- Ethnicity: Arab
- Location: Saada Governorate, Yemen
- Descended from: Yaḥyā ibn al-Ḥusayn ibn al-Qāsim ibn Ibrāhīm Ṭabāṭabā ibn Ismāʿīl al-Dībādj ibn Ibrāhīm al-Ghamr ibn al-Ḥasan al-Muthannā ibn al-Ḥasan ibn ʿAlī ibn Abī Ṭālib
- Parent tribe: Rassids
- Religion: Shia Islam (Zaydism)

= Al-Houthi family =

Yemeni political family

Al-Houthi family is a Yemeni political family who claim descent from the Banu Hashim through al-Hadi ila al-Haqq Yahya, the first Zaydi imam of Yemen and a descendent of Hasan ibn Ali.

The family has been influential in Yemeni politics since the late 1990s when members of the al-Houthi family founded the Believing Youth organization to promote a Zaydi revival in Yemen. The killing of Hussein al-Houthi led to the foundation of the Houthi movement, which launched an insurgency in 2004 against President Ali Abdullah Saleh. Tensions escalated into a full-scale civil war in 2014 when the Houthis took over Sanaa.

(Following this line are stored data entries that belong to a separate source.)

-- ==== Sys2Proof/Machine/LinkEvents.lean ====
section
/-!
DEFINITION. The tile link's replies (R291, R294 to R300, R306) and the lanes' events that the redundancy control follows:
claims, handovers, lanes that come up, the pairing link.
-/

namespace Sys2Proof.Machine
namespace Dev

/-! Handovers (R360, R363, R365). -/

/-- A tile has accepted a HANDOVER of this device: the partner is told, with the line from which its end owns the tile. -/
def handoverAccepted (d : Dev) (tile : Nat) (v : Vr) : Dev :=
  let add (l : List Nat) : List Nat := if l.contains tile then l else l ++ [tile]
  let d := match d.pair.prep with
    | some p => if p.sent.contains tile then d.pput { d.pair with prep := some { p with accepted := add p.accepted } } else d
    | none => d
  let d := match d.pair.back with
    | some b => if b.sent.contains tile then d.pput { d.pair with back := some { b with accepted := add b.accepted } } else d
    | none => d
  d.sendFrame (.request (.accepted [tile] v.atLine))

/-- A tile of a segment of this device has accepted its claim: SPLIT is set, and the windward is told (R363). -/
def segmentClaimed (d : Dev) (k tile : Nat) : Dev :=
  if d.state = .warm && d.pair.segs.any (fun s => s.1 = k) then
    (d.setSplit true).sendFrame (.request (.claimed [tile]))
  else d

/-- A tile has decided on a VR (R297): the repetition ends, and the redundancy control learns what became of it. -/
def vrDecided (d : Dev) (k : Nat) (r : Ret) (accepted : Bool) : Dev :=
  let d := if accepted then d else d.cnt (R.MVL_VR_REFUSED k)
  match (d.lane k).vrs.find? fun v => v.tile = r.tile && v.sent.isSome with
  | none => d
  | some v =>
    let d := d.putLane k { d.lane k with vrs := (d.lane k).vrs.filter fun x => x.tile != r.tile }
    if v.probe then d
    else if accepted then
      if v.kind = 0 then (d.claimAccepted r.tile).segmentClaimed k r.tile else d.handoverAccepted r.tile v
    else if v.kind = 0 then d.claimRefused k r.tile
    else d

/-! Lanes that come up (R353, R358, R363). -/

/-- Every tile of a lane gets a probe: a CLAIM under the tile's reported epoch (R358). -/
def probeLane (d : Dev) (k : Nat) : Dev :=
  (d.enumTiles k).foldl (fun d q => if d.holdsTile q.1 then d else d.askVr q.1 0 d.myEnd (d.tileLink q.1).tileEpoch 0 true) d

/-- The tiles of a segment of this device are claimed. -/
def claimSegment (d : Dev) (k p : Nat) : Dev :=
  (d.enumTiles k).foldl (fun d q => if (if d.link.tail then decide (p ≤ q.2) else decide (q.2 ≤ p)) && !d.holdsTile q.1 then d.claimTile q.1 else d) d

/-- A report of a tile shows an epoch that this device itself has given it: under which it owns the tile, or under which it hands the
tile over. -/
def ownReport (d : Dev) (r : Ret) : Bool :=
  (r.epoch = d.epoch && r.owned = 1 && r.ownEnd = d.myEnd)
    || (d.pair.prep.any fun p => p.sent.contains r.tile && decide (r.epoch = d.epoch + 1))
    || (d.pair.back.any fun b => b.sent.contains r.tile && decide (r.epoch = b.epoch))

/-- A tile has reported its EPOCH: while this device's own claims go on, it takes a higher epoch than any that others have given a tile,
and claims under it (R353, R569). -/
def heardEpoch (d : Dev) (r : Ret) : Dev :=
  if d.state = .live && d.pair.claiming && !d.ownReport r && decide (d.epoch ≤ r.epoch) && decide (r.epoch < epochMax) then
    (d.setEpoch (r.epoch + 1)).reclaimAll d.epoch
  else d

/-- A lane has come up: in LIVE its tiles are claimed, on the incoming device of a veer they are probed, and a segment is
claimed. -/
def laneCameUp (d : Dev) (k : Nat) : Dev :=
  match d.state with
  | .live => d.claimLane k
  | .warm =>
    let d := match d.pair.segs.find? fun s => s.1 = k with
      | some s => d.claimSegment k s.2
      | none => d
    match d.pair.prep with
    | some p => if p.incoming then d.probeLane k else d
    | none => d
  | _ => d

/-- After packets of a lane were released: it comes up once every set position has been (R315). -/
def upAfter (d : Dev) (k : Nat) : Dev :=
  let r := d.laneUpCheck k
  if r.2 then (r.1.pput { r.1.pair with readyAt := r.1.now }).laneCameUp k else r.1

/-! The pairing link (R322, R349, R350). -/

/-- The versions go out (R350, R522). -/
def sendVersions (d : Dev) : Dev :=
  d.sendFrame (.request (.versions (d.rd R.BOOT_VERS_CKPT_VER) (d.rdPair R.BOOT_FIXED_ID_LO R.BOOT_FIXED_ID_HI)))

/-- The pairing link has come up or gone down. Down, SYNCED clears (R349); up, a pair exchanges versions and the windward
begins a base anew. -/
def pairLink (d : Dev) (was : Bool) : Dev :=
  if d.pathUp = was then d
  else if was then (d.wrb R.VEER_STATUS_SYNCED false).pput { d.pair with based := false }
  else if d.rdb R.TOP_STATE_PAIRED then d.sendVersions.pput { d.pair with baseDue := d.state = .live, baseLeft := 0 }
  else d

end Dev

/-- An AK with SEQ s covers a sequence number (R291). -/
def Dev.covers (s seq : Nat) : Bool := decide ((s + 65536 - seq) % 65536 ≤ 32767)

/-- The CT write or set position that an AK covers completes (R306). -/
def Dev.ctAck (d : Dev) (r : Ret) : Dev :=
  match d.link.ct with
  | some j =>
    if j.tile = r.tile && j.op != 2 && j.seq.any (Dev.covers r.seq) then d.ctEnd (if r.status = 2 then 4 else 0) none else d
  | none => d

/-- An AK (R291, R296, R297). -/
def actAk (k : Nat) (r : Ret) (d : Dev) : Dev :=
  let d := ((d.heardTile k r.tile).noteTile r).heardEpoch r
  if r.status ≤ 3 then
    ((d.releaseAll k (fun p => p.tile = r.tile && Dev.covers r.seq p.seq) (.ack r.status)).ctAck r).upAfter k
  else if r.status = 4 then d.vrDecided k r true
  else if r.status = 5 then d.vrDecided k r false
  else d

/-- A TL is ignored if its FSEQ is not after the last one accepted of its tile (R299). -/
def Dev.oldTl (d : Dev) (r : Ret) : Bool :=
  let x := (r.seq + 65536 - (d.tileLink r.tile).fseq) % 65536
  d.link.spoke.contains r.tile && (x = 0 || decide (32768 ≤ x))

/-- A TL is accepted: FSEQ and TL_WLN (R299, Table 10-8). -/
def Dev.noteTl (d : Dev) (r : Ret) : Dev :=
  let d := d.putTile { d.tileLink r.tile with fseq := r.seq, tlWln := d.wtm.wln % 2 ^ 32 }
  { d with link := { d.link with spoke := if d.link.spoke.contains r.tile then d.link.spoke else r.tile :: d.link.spoke } }

/-- Telemetry of a tile is stored (R299). -/
def Dev.telemetry (d : Dev) (r : Ret) : Dev :=
  let f (i : Nat) : Nat := r.f.getD i 0
  let t := { d.tileLink r.tile with temp := f 0, volt := f 1, curr := f 2, dead := f 3, crcErr := f 4, lost := f 5 }
  let d := d.putTile t
  let put (l : List Nat) : List Nat := if l.contains r.tile then l else r.tile :: l
  let d := { d with clr := { d.clr with fresh := put d.clr.fresh, reported := put d.clr.reported } }
  if d.state = .warm && !d.pair.segs.isEmpty then d.sendFrame (.telem t) else d

/-- A TL (R299, R300, R306): telemetry, the data of the CT read that waits for it, or a reply to enumeration. -/
def actTl (k : Nat) (r : Ret) (d : Dev) : Dev :=
  let d := ((d.heardTile k r.tile).noteTile r).heardEpoch r
  if d.oldTl r then d else
  let d := d.noteTl r
  let d := if r.status = 1 then d else d.telemetry r
  match r.status with
  | 1 =>
    match d.link.ct with
    | some j => if j.tile = r.tile && j.op = 2 && j.addr = r.f.getD 0 0 then d.ctEnd 0 (some (r.f.getD 1 0 * 65536 + r.f.getD 2 0)) else d
    | none => d
  | 2 =>
    match (d.lane k).enum with
    | some ⟨some t, replies, false⟩ =>
      d.putLane k { d.lane k with enum := some ⟨some t, replies ++ [(r.tile, r.hops)], false⟩ }
    | _ => d
  | _ => d

/-- A return packet that a receiver has put together (R273, R294): one that is damaged, of unknown TYPE or fails its check is bad; one
that names the other end is none of this device's. -/
def actReturn (k : Nat) (bytes : Option (List Byte)) (d : Dev) : Dev :=
  match bytes.bind parseRet with
  | some r =>
    if r.end_ ≠ d.myEnd then d
    else if r.type = 8 then actAk k r d
    else if r.type = 9 then (actNk k r d).upAfter k
    else actTl k r d
  | none => actRetBad k d

/-- A block reaches the return receiver of a lane (R272): its errors are counted, a loss of lock tells on a calibration run of the
lane (R331), and the packets that it ends are taken. In the offset trim of such a run the receiver only acquires lock again (R328). -/
def actBlock (k : Nat) (b : BitVec 130) (d : Dev) : Dev :=
  let was := (d.lane k).lock
  let r := takeBlock (d.lane k) b
  if (d.lane k).pause.isSome then d.putLane k { r.lane with rx := none } else
  let d := d.putLane k r.lane
  let d := if was && !r.lane.lock then d.runLost ⟨0, k⟩ else d
  let d := if r.err then d.cnt (R.MVL_BLOCK_ERR k) else d
  r.done.foldl (fun d p => actReturn k p d) d

/-- Blocks reach the return receiver of a lane, in order, idle blocks among them. MVL does not use a lane in test (R324): its checker
or its loopback takes their bits. -/
def actBlocks (k : Nat) (blocks : List (BitVec 130)) (d : Dev) : Dev :=
  if d.laneTested k then d.patTakeBits k (blocks.flatMap fun b => (List.range 130).map fun i => b.toNat.testBit (129 - i)) else blocks.foldl (fun d b => actBlock k b d) d

namespace Dev

/-- Every pairing lane is to lose n K28.0 symbols at its columns. -/
def slipLanes (d : Dev) (n : Int) : Dev :=
  { d with plane := ⟨d.plane.lanes.map fun l => { l with slip := l.slip + n }, d.plane.ahead - n⟩ }

/-- After a column of the first logical lane, rate compensation drops or adds one K28.0 column where a whole symbol has gathered
(R322). -/
def rateComp (d : Dev) (p : Nat) : Dev :=
  if d.pairMap p ≠ 0 ∨ !d.pairReady then d
  else if 1 ≤ d.plane.ahead then (d.slipLanes 1).cnt R.PAIR_COMP_DROP
  else if d.plane.ahead ≤ -1 then (d.slipLanes (-1)).cnt R.PAIR_COMP_ADD
  else d

/-- A column of an aligned lane has come: the number it carries, the skew, the state of the link (R322). -/
def pairColumn (d : Dev) (p skew : Nat) : Dev :=
  let d := d.putPlane p { d.plane1 p with late := skew }
  let d := d.wr R.PAIR_STATUS_MAP (setBits (d.rd R.PAIR_STATUS_MAP) (2 * p + 1) (2 * p) (d.plane1 p).num)
  let d := d.wr R.PAIR_STATUS_ALIGNED (setBit (d.rd R.PAIR_STATUS_ALIGNED) p true)
  let d := d.wr R.PAIR_SKEW (Nat.max (d.rd R.PAIR_SKEW) (Nat.min skew 31))
  d.pairShow.rateComp p

/-- The K28.0 that ends a column of a lane, after rate compensation: dropped, doubled or as it came. -/
def pairComp (d : Dev) (p : Nat) (s : PairSym) : Dev × List PairSym :=
  let l := d.plane1 p
  if 1 ≤ l.slip then (d.putPlane p { l with slip := l.slip - 1 }, [])
  else if l.slip ≤ -1 then (d.putPlane p { l with slip := l.slip + 1 }, [s, s])
  else (d, [s])

/-- A symbol reaches a physical pairing lane (R322). Answers also what rate compensation makes of it. -/
def pairSymbol (d : Dev) (p skew : Nat) (s : PairSym) : Dev × List PairSym :=
  let was := bit (d.rd R.PAIR_STATUS_ALIGNED) p
  let r := if was then keepColumn (d.plane1 p) s else seekColumn (d.plane1 p) s
  let d := d.putPlane p r.lane
  let d := if s = .code then d.cnt R.PAIR_CODE_ERR else if s = .disp then d.cnt R.PAIR_DISP_ERR else d
  if r.column then (d.pairColumn p skew).pairComp p s
  else if was && !r.aligned then
    (((d.wr R.PAIR_STATUS_ALIGNED (setBit (d.rd R.PAIR_STATUS_ALIGNED) p false)).cnt R.PAIR_REALIGN).pairShow, [s])
  else (d, [s])

/-- Symbols reach a physical pairing lane, in order. Answers also the symbols after rate compensation. -/
def pairSymbols (d : Dev) (p skew : Nat) (syms : List PairSym) : Dev × List PairSym :=
  syms.foldl (fun a s =>
    let r := a.1.pairSymbol p skew s
    (r.1, a.2 ++ r.2)) (d, [])

/-- Symbols have reached a pairing lane in test (R323): far-end loopback sends back what rate compensation made of them, and a checker
that takes the received lane takes the bits of their bytes; a symbol that is no data byte counts as one error (log entry 111). -/
def pairTest (d : Dev) (p : Nat) (syms comp : List PairSym) : Dev :=
  match d.rd R.PAIR_CTRL_TEST with
  | 3 => d.emit (.pairSyms p comp)
  | 4 => syms.foldl (fun d s =>
      match s with
      | .data b =>
        let q := patRun (d.rd R.PAIR_CTRL_PRBS) (d.plane1 p).pat (msbBits [b])
        (d.putPlane p { d.plane1 p with pat := q.1 }).addCnt R.PAIR_PAT_ERR q.2
      | _ => d.cnt R.PAIR_PAT_ERR) d
  | _ => d

end Dev

/-- Symbols reach a physical pairing lane, in order (R322): `skew` is how far its columns come behind those of the first lane, and
`ahead` by how many symbols the partner's reference has gained on this device's meanwhile. The receiver does the same in test, though
the pairing stream does not use a lane then (R324). -/
def actPairSymbols (p : Nat) (syms : List PairSym) (skew : Nat) (ahead : Int) (d : Dev) : Dev :=
  let was := d.pathUp
  let r := ({ d with plane := { d.plane with ahead := d.plane.ahead + ahead } }).pairSymbols p skew syms
  (r.1.pairTest p syms r.2).pairLink was

/-- A write of LCTRL or of PAIR.CTRL (R324). Answers also whether it ended with an error response. -/
def actLaneTest (lane : Option Nat) (v : Nat) (d : Dev) : Dev × Bool :=
  let was := d.pathUp
  let r := actTest lane v d
  let d := match lane with
    | some k => if !r.2 && bit v 0 then actLctrlGo k r.1 else r.1
    | none => r.1
  (d.pairLink was, r.2)

/-! What reaches a return receiver reaches it as blocks, and what they hold decides: the six commands below differ in what the
opcode table says of the blocks. So do the two commands of a pairing lane in what it says of the symbols. -/

def execAkReceive (lane : Fin 64) (blocks : List (BitVec 130)) (s : State) : Host.Outcome State Fault Refusal :=
  run s fun _ d => actBlocks lane blocks d
def execTlReceive (lane : Fin 64) (blocks : List (BitVec 130)) (s : State) : Host.Outcome State Fault Refusal :=
  run s fun _ d => actBlocks lane blocks d
def execNkReceive (lane : Fin 64) (blocks : List (BitVec 130)) (s : State) : Host.Outcome State Fault Refusal :=
  run s fun _ d => actBlocks lane blocks d
def execReturnPacketBad (rx : LaneBlocks) (s : State) : Host.Outcome State Fault Refusal :=
  run s fun _ d => actBlocks rx.lane rx.blocks d
def execBlockLockAcquired (rx : LaneBlocks) (s : State) : Host.Outcome State Fault Refusal :=
  run s fun _ d => actBlocks rx.lane rx.blocks d
def execBlockLockLost (lane : Fin 64) (blocks : List (BitVec 130)) (s : State) : Host.Outcome State Fault Refusal :=
  run s fun _ d => actBlocks lane blocks d
def execPacketTransmit (use : FifoUse) (s : State) : Host.Outcome State Fault Refusal :=
  run s fun _ d => (actTransmit use.lane use.ecc d).upAfter use.lane
def execAckTimeout (lane : Fin 64) (s : State) : Host.Outcome State Fault Refusal :=
  run s fun _ d => (actAckTimeout lane d).upAfter lane
def execPacketDeadline (lane : Fin 64) (s : State) : Host.Outcome State Fault Refusal :=
  run s fun _ d => (actDeadline lane d).upAfter lane
def execEnumWindowEnd (lane : Fin 64) (s : State) : Host.Outcome State Fault Refusal :=
  run s fun _ d => (d.enumEnd lane).upAfter lane
def execOctetTrainingEnd (octet : Fin 8) (s : State) : Host.Outcome State Fault Refusal := run s fun _ d => actTrained octet d
def execPairLaneAligned (lane : Fin 4) (syms : List PairSym) (pace : LanePace) (s : State) : Host.Outcome State Fault Refusal :=
  run s fun _ d => actPairSymbols lane syms pace.skew pace.ahead d
def execPairAlignmentLost (lane : Fin 4) (syms : List PairSym) (pace : LanePace) (s : State) : Host.Outcome State Fault Refusal :=
  run s fun _ d => actPairSymbols lane syms pace.skew pace.ahead d

end Sys2Proof.Machine
end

== Arrival in Northern Yemen ==
The al-Houthi family being part of the Hashemite Sadah social class of North Yemen bears a common ancestor to the other Zaydi Hashemite families in the region, all being descended from Yahya ibn Husayn al-Rassi al-Hasani who arrived in Sa'ada in 894 AH (Anno Hegirae), he was a follower of Zaydism and gave rise to the Hadawi school of thought within it.

== Description ==
The clan is large in number and is mainly based in the Marran Mountains of Sa'ada Province in North-Western Yemen. The al-Houthi clan has produced numerous Ulama of the Zaydi Shia community in Yemen, being affiliated with the Jaroudi sect of Zaydism. The family traditionally had presided as Qadis in the Sa'ada region until the 1962 civil war in Yemen which resulted in the Mutawakkilite Kingdoma continuation of the Zaydi Imamate that had ruled Yemen for about one thousand yearsbeing overthrown by the Yemeni republicans supported by Gamal Abdel Nasser of Egypt. The Zaydi Imamate was ruled at that time by the Rassid dynasty from which the al-Houthi clan derives.

Members of the family, most notably Badreddin al-Houthi and his son Hussein, were among the founders of the Hizb al-Haqq party; the former was also elected as a representative for this party in 1993. However, the Houthi representatives soon distanced themselves from the party, which they considered "elitist and co-opted by the Saleh regime".

Hussein al-Houthi subsequently became the first leader of the Houthi movement that sought to bring back Zaydi Shia rule to Yemen. There were several factors that contributed to mounting frictions and the rise of the Houthi movement. The president of North Yemen (and subsequently unified Yemen), Ali Abdullah Saleh, came from a Zaydi Shia family, but not all Zaydis accepted his rule as legitimate as Saleh was not part of the elite Sayyid class of Yemen. Hence, according to Zaydi doctrine, he was not a legitimate Imam of the Zaydi community. Moreover, the position of Saudi-backed Salafis and other Sunni groups in Yemen steadily increased from the 1970s onward, as did the position of Sheikhs who sometimes cooperated with these Salafi groups for pragmatic reasons. The Salafis reportedly pursued an aggressive "policy of provocation" towards the Zaydis who inhabited the surrounding area, often accusing them of apostasy and sometimes even destroying their cemeteries. Despite this, the Salafi school enjoyed the support of both the Saudi and North Yemeni regimes. This situation helped sow the seeds for mounting discontent among the Zaydi population and ultimately Zaydi revivalist movements such as the Houthis.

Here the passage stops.